Accents are especially confusing because there's a lot of difference between an A Tidewater accent, an Appalachian accent, a Southern Draw/Twang, and a Texas accent... but they all sound very similar and are all parts of the "Southern Accent" that is asocciated with former Confederate States (though Tidewater is more associtated with a union state, but good luck with that) and there are certain turns of phrases that will be indicative of that.

And yes, Americans can tell when a British person is doing a bad American accent (and you guys really can't do a respectable southern accent of any type). There's enough BBC media (Mostly Sherlock Holmes and Doctor Who... there one of the few series that got traction in the states) that we've been exposed to Brits faking it as Americans... and it's about as convincing as Americans pretending to be British. We know your mocking us... but the jokes on you cause no one talks like that. You still haven't paid us back for Dick van Dyke in Mary Poppins, though.

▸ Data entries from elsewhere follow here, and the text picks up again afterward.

/-! `setGroup` changes groups alone. -/

@[simp] theorem setGroup_agenda (s : State) (core slot : Nat) (g : Group) : (setGroup s core slot g).agenda = s.agenda := rfl
@[simp] theorem setGroup_cur (s : State) (core slot : Nat) (g : Group) : (setGroup s core slot g).cur = s.cur := rfl
@[simp] theorem setGroup_free (s : State) (core slot : Nat) (g : Group) : (setGroup s core slot g).free = s.free := rfl
@[simp] theorem setGroup_nextId (s : State) (core slot : Nat) (g : Group) : (setGroup s core slot g).nextId = s.nextId := rfl
@[simp] theorem setGroup_ahead (s : State) (core slot : Nat) (g : Group) : (setGroup s core slot g).ahead = s.ahead := rfl
@[simp] theorem setGroup_dt (s : State) (core slot : Nat) (g : Group) : (setGroup s core slot g).dt = s.dt := rfl
@[simp] theorem setGroup_skewCore (s : State) (core slot : Nat) (g : Group) : (setGroup s core slot g).skewCore = s.skewCore := rfl
@[simp] theorem setGroup_skewSlice (s : State) (core slot : Nat) (g : Group) : (setGroup s core slot g).skewSlice = s.skewSlice := rfl
@[simp] theorem setGroup_unsync (s : State) (core slot : Nat) (g : Group) : (setGroup s core slot g).unsync = s.unsync := rfl
@[simp] theorem setGroup_lagging (s : State) (core slot : Nat) (g : Group) : (setGroup s core slot g).lagging = s.lagging := rfl
@[simp] theorem setGroup_blocks (s : State) (core slot : Nat) (g : Group) : (setGroup s core slot g).blocks = s.blocks := rfl
@[simp] theorem setGroup_seqs (s : State) (core slot : Nat) (g : Group) : (setGroup s core slot g).seqs = s.seqs := rfl
@[simp] theorem setGroup_cores (s : State) (core slot : Nat) (g : Group) : (setGroup s core slot g).cores = s.cores := rfl
@[simp] theorem setGroup_runs (s : State) (core slot : Nat) (g : Group) : (setGroup s core slot g).runs = s.runs := rfl
@[simp] theorem setGroup_launches (s : State) (core slot : Nat) (g : Group) : (setGroup s core slot g).launches = s.launches := rfl
@[simp] theorem setGroup_graphs (s : State) (core slot : Nat) (g : Group) : (setGroup s core slot g).graphs = s.graphs := rfl
@[simp] theorem setGroup_saved (s : State) (core slot : Nat) (g : Group) : (setGroup s core slot g).saved = s.saved := rfl
@[simp] theorem setGroup_net (s : State) (core slot : Nat) (g : Group) : (setGroup s core slot g).net = s.net := rfl
@[simp] theorem setGroup_replies (s : State) (core slot : Nat) (g : Group) : (setGroup s core slot g).replies = s.replies := rfl
@[simp] theorem setGroup_gathers (s : State) (core slot : Nat) (g : Group) : (setGroup s core slot g).gathers = s.gathers := rfl
@[simp] theorem setGroup_cmds (s : State) (core slot : Nat) (g : Group) : (setGroup s core slot g).cmds = s.cmds := rfl
@[simp] theorem setGroup_l1 (s : State) (core slot : Nat) (g : Group) : (setGroup s core slot g).l1 = s.l1 := rfl
@[simp] theorem setGroup_replicas (s : State) (core slot : Nat) (g : Group) : (setGroup s core slot g).replicas = s.replicas := rfl
@[simp] theorem setGroup_l2 (s : State) (core slot : Nat) (g : Group) : (setGroup s core slot g).l2 = s.l2 := rfl
@[simp] theorem setGroup_leases (s : State) (core slot : Nat) (g : Group) : (setGroup s core slot g).leases = s.leases := rfl
@[simp] theorem setGroup_versions (s : State) (core slot : Nat) (g : Group) : (setGroup s core slot g).versions = s.versions := rfl
@[simp] theorem setGroup_seen (s : State) (core slot : Nat) (g : Group) : (setGroup s core slot g).seen = s.seen := rfl
@[simp] theorem setGroup_mem (s : State) (core slot : Nat) (g : Group) : (setGroup s core slot g).mem = s.mem := rfl
@[simp] theorem setGroup_memPoison (s : State) (core slot : Nat) (g : Group) : (setGroup s core slot g).memPoison = s.memPoison := rfl
@[simp] theorem setGroup_covers (s : State) (core slot : Nat) (g : Group) : (setGroup s core slot g).covers = s.covers := rfl
@[simp] theorem setGroup_owners (s : State) (core slot : Nat) (g : Group) : (setGroup s core slot g).owners = s.owners := rfl
@[simp] theorem setGroup_stackRegs (s : State) (core slot : Nat) (g : Group) : (setGroup s core slot g).stackRegs = s.stackRegs := rfl
@[simp] theorem setGroup_computeMode (s : State) (core slot : Nat) (g : Group) : (setGroup s core slot g).computeMode = s.computeMode := rfl
@[simp] theorem setGroup_nbus (s : State) (core slot : Nat) (g : Group) : (setGroup s core slot g).nbus = s.nbus := rfl
@[simp] theorem setGroup_activations (s : State) (core slot : Nat) (g : Group) : (setGroup s core slot g).activations = s.activations := rfl
@[simp] theorem setGroup_credit (s : State) (core slot : Nat) (g : Group) : (setGroup s core slot g).credit = s.credit := rfl
@[simp] theorem setGroup_classes (s : State) (core slot : Nat) (g : Group) : (setGroup s core slot g).classes = s.classes := rfl
@[simp] theorem setGroup_parts (s : State) (core slot : Nat) (g : Group) : (setGroup s core slot g).parts = s.parts := rfl
@[simp] theorem setGroup_domains (s : State) (core slot : Nat) (g : Group) : (setGroup s core slot g).domains = s.domains := rfl
@[simp] theorem setGroup_fns (s : State) (core slot : Nat) (g : Group) : (setGroup s core slot g).fns = s.fns := rfl
@[simp] theorem setGroup_dlfw (s : State) (core slot : Nat) (g : Group) : (setGroup s core slot g).dlfw = s.dlfw := rfl
@[simp] theorem setGroup_logs (s : State) (core slot : Nat) (g : Group) : (setGroup s core slot g).logs = s.logs := rfl
@[simp] theorem setGroup_comms (s : State) (core slot : Nat) (g : Group) : (setGroup s core slot g).comms = s.comms := rfl
@[simp] theorem setGroup_health (s : State) (core slot : Nat) (g : Group) : (setGroup s core slot g).health = s.health := rfl
@[simp] theorem setGroup_temps (s : State) (core slot : Nat) (g : Group) : (setGroup s core slot g).temps = s.temps := rfl
@[simp] theorem setGroup_poweredDown (s : State) (core slot : Nat) (g : Group) : (setGroup s core slot g).poweredDown = s.poweredDown := rfl
@[simp] theorem setGroup_monitors (s : State) (core slot : Nat) (g : Group) : (setGroup s core slot g).monitors = s.monitors := rfl
@[simp] theorem setGroup_busRead (s : State) (core slot : Nat) (g : Group) : (setGroup s core slot g).busRead = s.busRead := rfl
@[simp] theorem setGroup_linkUp (s : State) (core slot : Nat) (g : Group) : (setGroup s core slot g).linkUp = s.linkUp := rfl
@[simp] theorem setGroup_retrain (s : State) (core slot : Nat) (g : Group) : (setGroup s core slot g).retrain = s.retrain := rfl
@[simp] theorem setGroup_aer (s : State) (core slot : Nat) (g : Group) : (setGroup s core slot g).aer = s.aer := rfl
@[simp] theorem setGroup_lanes (s : State) (core slot : Nat) (g : Group) : (setGroup s core slot g).lanes = s.lanes := rfl
@[simp] theorem setGroup_hostMem (s : State) (core slot : Nat) (g : Group) : (setGroup s core slot g).hostMem = s.hostMem := rfl
@[simp] theorem setGroup_hostBad (s : State) (core slot : Nat) (g : Group) : (setGroup s core slot g).hostBad = s.hostBad := rfl
@[simp] theorem setGroup_pfMessages (s : State) (core slot : Nat) (g : Group) : (setGroup s core slot g).pfMessages = s.pfMessages := rfl
@[simp] theorem setGroup_bringUp (s : State) (core slot : Nat) (g : Group) : (setGroup s core slot g).bringUp = s.bringUp := rfl
@[simp] theorem setGroup_bringUpFailed (s : State) (core slot : Nat)
    (g : Group) : (setGroup s core slot g).bringUpFailed = s.bringUpFailed := rfl
@[simp] theorem setGroup_image (s : State) (core slot : Nat) (g : Group) : (setGroup s core slot g).image = s.image := rfl
@[simp] theorem setGroup_imageSigned (s : State) (core slot : Nat) (g : Group) : (setGroup s core slot g).imageSigned = s.imageSigned := rfl
@[simp] theorem setGroup_replacement (s : State) (core slot : Nat) (g : Group) : (setGroup s core slot g).replacement = s.replacement := rfl
@[simp] theorem setGroup_measured (s : State) (core slot : Nat) (g : Group) : (setGroup s core slot g).measured = s.measured := rfl
@[simp] theorem setGroup_spdm (s : State) (core slot : Nat) (g : Group) : (setGroup s core slot g).spdm = s.spdm := rfl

One thing that most Europeans really don't get is that when an American says "Have a nice day," they aren't implying anything other than exactly that they want the rest of your day to be pleasant (for some reason Europeans find this suspiciously insulting). American's as a rule will not use "good-bye" unless they're likely not expecting a return (to a point in almost any American Media that when one character says a "See ya around" or "Keep in touch" only for a response from the second that is "Good Bye," that something more is being said (either an acknowledgement that the danger of what they're gonna due means they won't make it out alive or a more insulting sneer that the visit was so unpleasant they won't return of their own free will.).

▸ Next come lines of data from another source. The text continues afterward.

-- ==== Sys2Proof/Tests/WitnessControl.lean ====
section
/-! SUPPORT. Witnesses for the statements about control, gates, work lists, lattices and engine commands. -/

namespace Sys2Proof.Tests

set_option Elab.async false

open Sys2Proof.Machine Sys2Proof.Safety

/-! Special registers, waits and marks. -/

/-- The numbers that Table 4.2 lists. -/
def specials : List (Fin 512) := [0, 1, 2, 3, 4, 5, 6, 8, 9, 10, 11, 12, 13, 14, 15]

theorem witness_flagsLanded : FlagsLanded base (groupOf base) := ⟨by decide +kernel, fun r hr => by
  have h : base.replies = [] := by decide +kernel
  rw [h] at hr; cases hr⟩

theorem settled_base (n : Needs) (k : Nat) : SpecialReadable (ctx n base) k := by
  have h : (groupOf base).gmode = 0 := by decide +kernel
  intro hg
  have : (ctx n base).g.gmode = 0 := h
  rw [this] at hg
  simp at hg

theorem witness_SpecialRegisters : ∀ k ∈ specials, k.val ≤ 15 ∧ k.val ≠ 7 ∧
    MayIssue (getsrNeeds 0 0 4 false k) base 0 0 0 (groupOf base) ∧ SpecialReadable (ctx (getsrNeeds 0 0 4 false k) base) k ∧
    MayIssue (getsrNeeds 0 0 4 true k) base 0 0 0 (groupOf base) ∧ SpecialReadable (ctx (getsrNeeds 0 0 4 true k) base) k ∧
    MayIssue (setsrNeeds 0 8 false) base 0 0 0 (groupOf base) ∧ MayIssue (setsrNeeds 0 8 true) base 0 0 0 (groupOf base) := by
  have h : ∀ k ∈ specials, k.val ≤ 15 ∧ k.val ≠ 7 ∧ may (getsrNeeds 0 0 4 false k) base = true ∧
      may (getsrNeeds 0 0 4 true k) base = true := by decide +kernel
  intro k hk
  obtain ⟨h1, h2, h3, h4⟩ := h k hk
  exact ⟨h1, h2, mayIssue_of_may h3, settled_base _ _, mayIssue_of_may h4, settled_base _ _, mayIssue_of_may (by decide +kernel),
      mayIssue_of_may (by decide +kernel)⟩

theorem witness_WaitsAndMarks_dead : ∀ i ∈ [Instr.dead 0 8 56, .dead2 4 5], ∃ x, deadRow i = some x ∧
    MayIssue x.1 base 0 0 0 (groupOf base) :=
  witness_all (fun (x : Needs × List Nat) => may x.1 base) (fun _ h => mayIssue_of_may h) (by decide +kernel)

theorem witness_WaitsAndMarks_nop : ∀ i ∈ [Instr.nopLong 0 65535, .nopN 0], ∃ x, nopRow i = some x ∧
    MayIssue x.1 base 0 0 0 (groupOf base) :=
  witness_all (fun (x : Needs × Nat) => may x.1 base) (fun _ h => mayIssue_of_may h) (by decide +kernel)

/-- The group's domain has a handler, and flag c1 carries an error mark. -/
def handlerState : State := onGroup (fun g => { g with dom := { g.dom with handler := 0x1000 } }) base
def markedState : State := onGroup (fun g => { g with flagErr := 2 }) handlerState

theorem witness_HandlerFree : HandlerFree handlerState 0 0 (groupOf handlerState) ∧ HandlerFree markedState 0 0 (groupOf markedState) :=
  ⟨⟨by decide, by decide +kernel, by decide +kernel, by decide +kernel⟩, ⟨by decide, by decide +kernel, by decide +kernel,
      by decide +kernel⟩⟩

theorem witness_WaitsAndMarks_waitf : ∀ i ∈ [Instr.waitf 0 4095, .waitfS 2], ∃ x, waitfRow i = some x ∧
    MayIssue x.1 base 0 0 0 (groupOf base) ∧ CountsZero (groupOf base) x.2 ∧ (groupOf base).flagErr &&& BitVec.ofNat 12 x.2 = 0 ∧
    MayIssue x.1 markedState 0 0 0 (groupOf markedState) ∧ CountsZero (groupOf markedState) x.2 ∧
    (groupOf markedState).flagErr &&& BitVec.ofNat 12 x.2 ≠ 0 :=
  witness_all (fun (x : Needs × Nat) => may x.1 base && may x.1 markedState &&
      decide ((groupOf markedState).flagErr &&& BitVec.ofNat 12 x.2 ≠ 0))
    (fun x h => by
      simp only [Bool.and_eq_true, decide_eq_true_eq] at h
      have h1 : ∀ f < 12, (groupOf base).count f = 0 ∧ (groupOf markedState).count f = 0 := by decide +kernel
      have h2 : (groupOf base).flagErr = 0 := by decide +kernel
      exact ⟨mayIssue_of_may h.1.1, fun f hf _ => (h1 f hf).1, by rw [h2]; simp, mayIssue_of_may h.1.2, fun f hf _ => (h1 f hf).2, h.2⟩)
    (by decide +kernel)

/-! Branches, calls, loops. -/

/-- p3 is true in the lowest lane of every strand, and v8 holds the lane's number. -/
def splitState : State := onGroup (fun g => { g with p := [(3, ⟨0x11111111, []⟩)], v := [(8, { VReg.start with
  lanes := (List.range 32).map (BitVec.ofNat 32) })] }) base

theorem witness_BranchResults_bra : ∀ p ∈ [(0 : Fin 8), 2, 3],
    MayIssue { gap := 0, guard := some p.val } splitState 0 0 0 (groupOf splitState) ∧
    RoomForTwo (ctx { gap := 0, guard := some p.val } splitState) (groupOf splitState) := by
  have h : ∀ p ∈ [(0 : Fin 8), 2, 3], may { gap := 0, guard := some p.val } splitState = true ∧
    ∀ i ∈ (ctx { gap := 0, guard := some p.val } splitState).is, ((groupOf splitState).strand i).div.length < 4 := by decide +kernel
  exact fun p hp => ⟨mayIssue_of_may (h p hp).1, fun i hi _ _ => (h p hp).2 i hi⟩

Without seeing examples of "too British" I'd can't help with pushing too say it like an American. I will say a subtle thing I do when I write British person is to use British spelling in their dialog, in contrast from American spelling in my American characters and narrative voice. Usually it's to denote a gentle and mild British accent as opposed to pidgen spelling for Cockney, Irish, or Scottish and keyboard mashing character strings of 33+ letters for Welsh (joking. I have no ear for Welsh accents and don't try them at all.).